Essa avaliação foi feita por Thomas Lewinsohn na abertura da Escola São Paulo de Ciência Avançada “Cocriando Avaliações de Biodiversidade”, organizada pelo Programa de Pós-graduação em Ecologia da Unicamp, com apoio da Fapesp. O evento reuniu 57 participantes de 22 países de quatro continentes, entre pós-graduandos, pesquisadores em início de carreira, gestores e técnicos da área ambiental. Os participantes passaram 14 dias em São Pedro (SP) discutindo formas de integrar conhecimento acadêmico e prático sobre biodiversidade para subsidiar tomadas de decisão. Além disso, foram organizados grupos de trabalho para desenvolver possibilidades de solução para demandas e problemas reais identificados pelos próprios participantes em suas áreas de trabalho.

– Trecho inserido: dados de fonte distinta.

theorem runDeserialize_error_kind_ne_sequence {s : State} {e : Raise} (h : runDeserialize s = .error e) :
    e.kind ≠ .sequence := by
  rcases runDeserialize_cases s with ⟨-, e'⟩ | ⟨-, ⟨e₁, hd, e'⟩ | ⟨d, -, e'⟩⟩ <;> cases h.symm.trans e'
  · exact nofun
  · rw [deserialize_error_kind hd]
    exact nofun

/-- A command records in `ERR` the fault of its own work, and a command that completes leaves 0 there. -/
theorem Effect.err_ne_sequence {s u : State} {i : Instr} (h : Effect s i u)
    (hown : ∀ e, ownWork i s = .error e → e.kind ≠ .sequence) : u.err ≠ FaultKind.sequence.code := by
  cases h with
  | faulted i _ e hw => exact mt FaultKind.code_eq_sequence_iff.1 (hown e hw)
  | built | coded | listed | serialized | decoded | encoded | reset => exact (by decide : (0 : Byte) ≠ 6)

/-- Settles O14: the tree test comes first in the three commands that need a tree, and no own work of another command
raises `Sequence`. -/
theorem sequenceFaults : Obligations.SequenceFaults := by
  unfold Obligations.SequenceFaults
  refine fun s hr => ⟨fun hv => ⟨exec_codes_missing hr hv, exec_cplist_missing hr hv, exec_serialize_missing hr hv⟩,
    fun i u hi hu => ?_⟩
  obtain ⟨u', hu', heffect⟩ := exec_effect hr i
  cases hu.symm.trans hu'
  refine heffect.err_ne_sequence fun e he => ?_
  rcases hi with rfl | rfl | rfl | rfl
  · exact runBuild_error_kind_ne_sequence he
  · exact runEncode_error_kind_ne_sequence he
  · exact runDeserialize_error_kind_ne_sequence he
  · cases he

/-- Settles O15: four commands make the capacity test, and CODES and CPLIST with a tree held do not. -/
theorem capacityFaults : Obligations.CapacityFaults := by
  unfold Obligations.CapacityFaults
  intro s hr hc
  exact ⟨exec_build_over hr hc, exec_deserialize_over hr hc, exec_encode_over hr hc, fun t hv ht =>
    ⟨exec_serialize_over hr hv ht hc, ⟨s.withCodes t, exec_codes_held hr hv ht, Status.phase_make ..⟩,
      s.withCodePoints t, exec_cplist_held hr hv ht, Status.phase_make ..⟩⟩

/-! ## RESET -/

theorem readValid_nil {α : Type} (wrap : α → Value) (valid : Bool) (n i : Nat) : readValid wrap valid n [] i = none := by
  simp [readValid]

/-- After a reset no data space lists an element and no tree is held (rule R260). -/
theorem memRead_toReset (s : State) {space : Nat} (h : 1 ≤ space) (i : Nat) : memRead s.toReset space i = none :=
  match space, h with
  | 1, _ => readValid_nil ..
  | 2, _ => readValid_nil ..
  | 3, _ => readValid_nil ..
  | 4, _ => rfl
  | 5, _ => readValid_nil ..
  | 6, _ => readValid_nil ..
  | k + 7, _ => memRead_absent_space _ (Nat.le_add_left 7 k) i

/-- Settles O23: the write of RESET's opcode is `exec .reset`, which BUSY drops and every other phase takes as `toReset`. -/
theorem resetCommand : Obligations.ResetCommand := by
  unfold Obligations.ResetCommand
  refine fun s => ⟨fun hb => ⟨exec_of_busy hb .reset, fun v _ => hostWrite_of_busy hb 0 0 v⟩, fun hb => ?_⟩
  have hx : exec .reset s = .next s.toReset := execReset_taken hb
  exact ⟨s.toReset, hx, fun v hv => (hostWrite_reset s hv).trans hx, rfl, rfl, rfl, rfl, rfl, rfl, rfl, rfl, rfl, rfl,
    fun space i h => hostRead_eq_none (memRead_toReset s h i), rfl, rfl, rfl, rfl⟩

end Sys2Proof.Machine

/-! PROOFS. The exceptions (spec/60_exceptions.md): the codes of the faults (rule R230), the one fault of `Deserialize` (R233),
fault entry (R241) and the exit from FAULT (R242). -/

namespace Sys2Proof.Machine

/-! ## The exit from FAULT -/

/-- In FAULT a step that changes `STATE` has taken a reset, by hardware or by command, and nothing else. -/
theorem exists_reset_of_step_leaves_fault {s u : State} (hf : s.phase = .fault) (hu : step s = .next u)
    (hleft : u.phase ≠ .fault) :
    ∃ later, u = State.toReset { s with moves := later } ∧
      (s.moves = .hardReset :: later ∨ ∃ v, s.moves = .write 0 0 v :: later ∧ v % 256 = 7) := by
  cases step_effect_of hu with
  | waited later => exact absurd hf hleft
  | answered later space i => exact absurd hf hleft
  | written later space i v _ => exact (hleft ((memWrite_phase _ space i v).trans hf)).elim
  | started later w hr _ _ => exact absurd hf hr.ne_fault
  | ran later w u hr _ _ _ => exact absurd hf hr.ne_fault
  | completed later u hp _ _ => exact nomatch hp.symm.trans hf
  | commandReset later v _ hm hv => exact ⟨later, rfl, .inr ⟨v, hm, hv⟩⟩
  | hardwareReset later hm => exact ⟨later, rfl, .inl hm⟩

theorem step_hardReset {s : State} {later : List Move} (hm : s.moves = .hardReset :: later) :
    step s = .next (State.toReset { s with moves := later }) := step_of_move hm

/-- The write of RESET's opcode takes effect in the step that takes it, wherever it is not dropped (rule R215). -/
theorem step_write_reset {s : State} (hb : s.phase ≠ .busy) {v : Nat} {later : List Move}
    (hm : s.moves = .write 0 0 v :: later) (hv : v % 256 = 7) :
    step s = .next (State.toReset { s with moves := later }) :=
  calc step s
    _ = hostWrite { s with moves := later } 0 0 v := step_of_move hm
    _ = exec .reset { s with moves := later } := hostWrite_reset _ hv
    _ = .next (State.toReset { s with moves := later }) := execReset_taken (s := { s with moves := later }) hb

theorem State.toReset_phase_ne_fault (s : State) : s.toReset.phase ≠ .fault := by
  rw [State.toReset_phase]
  decide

“Há um desencontro entre a produção de conhecimento e seu uso prático. Uma das propostas centrais da Escola é promover essa integração, aprimorando o alinhamento entre a criação e a aplicação prática das informações,” afirma Thomas Lewinsohn, coordenador do evento. Para isso, a Escola buscou criar um ambiente colaborativo, no qual os participantes pudessem trocar ideias livremente e trabalhar juntos, visando a aplicação prática das percepções obtidas em problemas reais, a partilha de experiências e a formação de novas parcerias. “Para os trabalhos finais elaborados pelos participantes, esperamos que o conhecimento gerado seja organizado em uma linguagem prática e em formatos que facilitem seu uso e entendimento para todos os envolvidos, como Notas Técnicas, Guias e artigos voltados ao público não acadêmico”, complementa Simone Vieira, vice-coordenadora da Escola.
Aproximar o conhecimento acadêmico das demandas práticas de conservação é a inspiração de algumas iniciativas de pesquisa no Brasil. Um exemplo são os Programas Biota/Fapesp, que já subsidiou diversos instrumentos de políticas públicas em seus 25 anos de existência, e o Biota Síntese, que promove a colaboração entre pesquisadores, gestores e sociedade civil para subsidiar políticas públicas voltadas à sustentabilidade em áreas urbanas e rurais no Estado de São Paulo. “Desde 2022, o Biota Síntese gerou três Notas Técnicas: sobre biomassa de carbono no estado, sobre arranjos financeiros para o financiamento da restauração de ecossistemas e sobre Estratégias para a Implementação do Plano de Ação Climática do estado“, afirma Mariana Cabral, da Universidade de São Paulo e Gestora da área de Ciências Biológicas da Fapesp.
Outro exemplo, desta vez do Conselho Nacional de Desenvolvimento Científico e Tecnológico (CNPq), é o Centro de Biodiversidade e Serviços Ecossistêmicos (SinBiose). Criado a partir de demandas identificadas pelo Programa de Pesquisa Ecológica de Longa Duração (PELD), o SinBiose tem como objetivo abordar problemas complexos e interconectados, como as emergências climáticas, a perda de biodiversidade, a soberania alimentar e as doenças tropicais negligenciadas, por meio da coprodução de conhecimento e do incentivo à tomada de decisões baseadas em evidências. “Já produzimos oito policy briefs com os resultados dos projetos”, explica Marisa Mamede, do CNPq.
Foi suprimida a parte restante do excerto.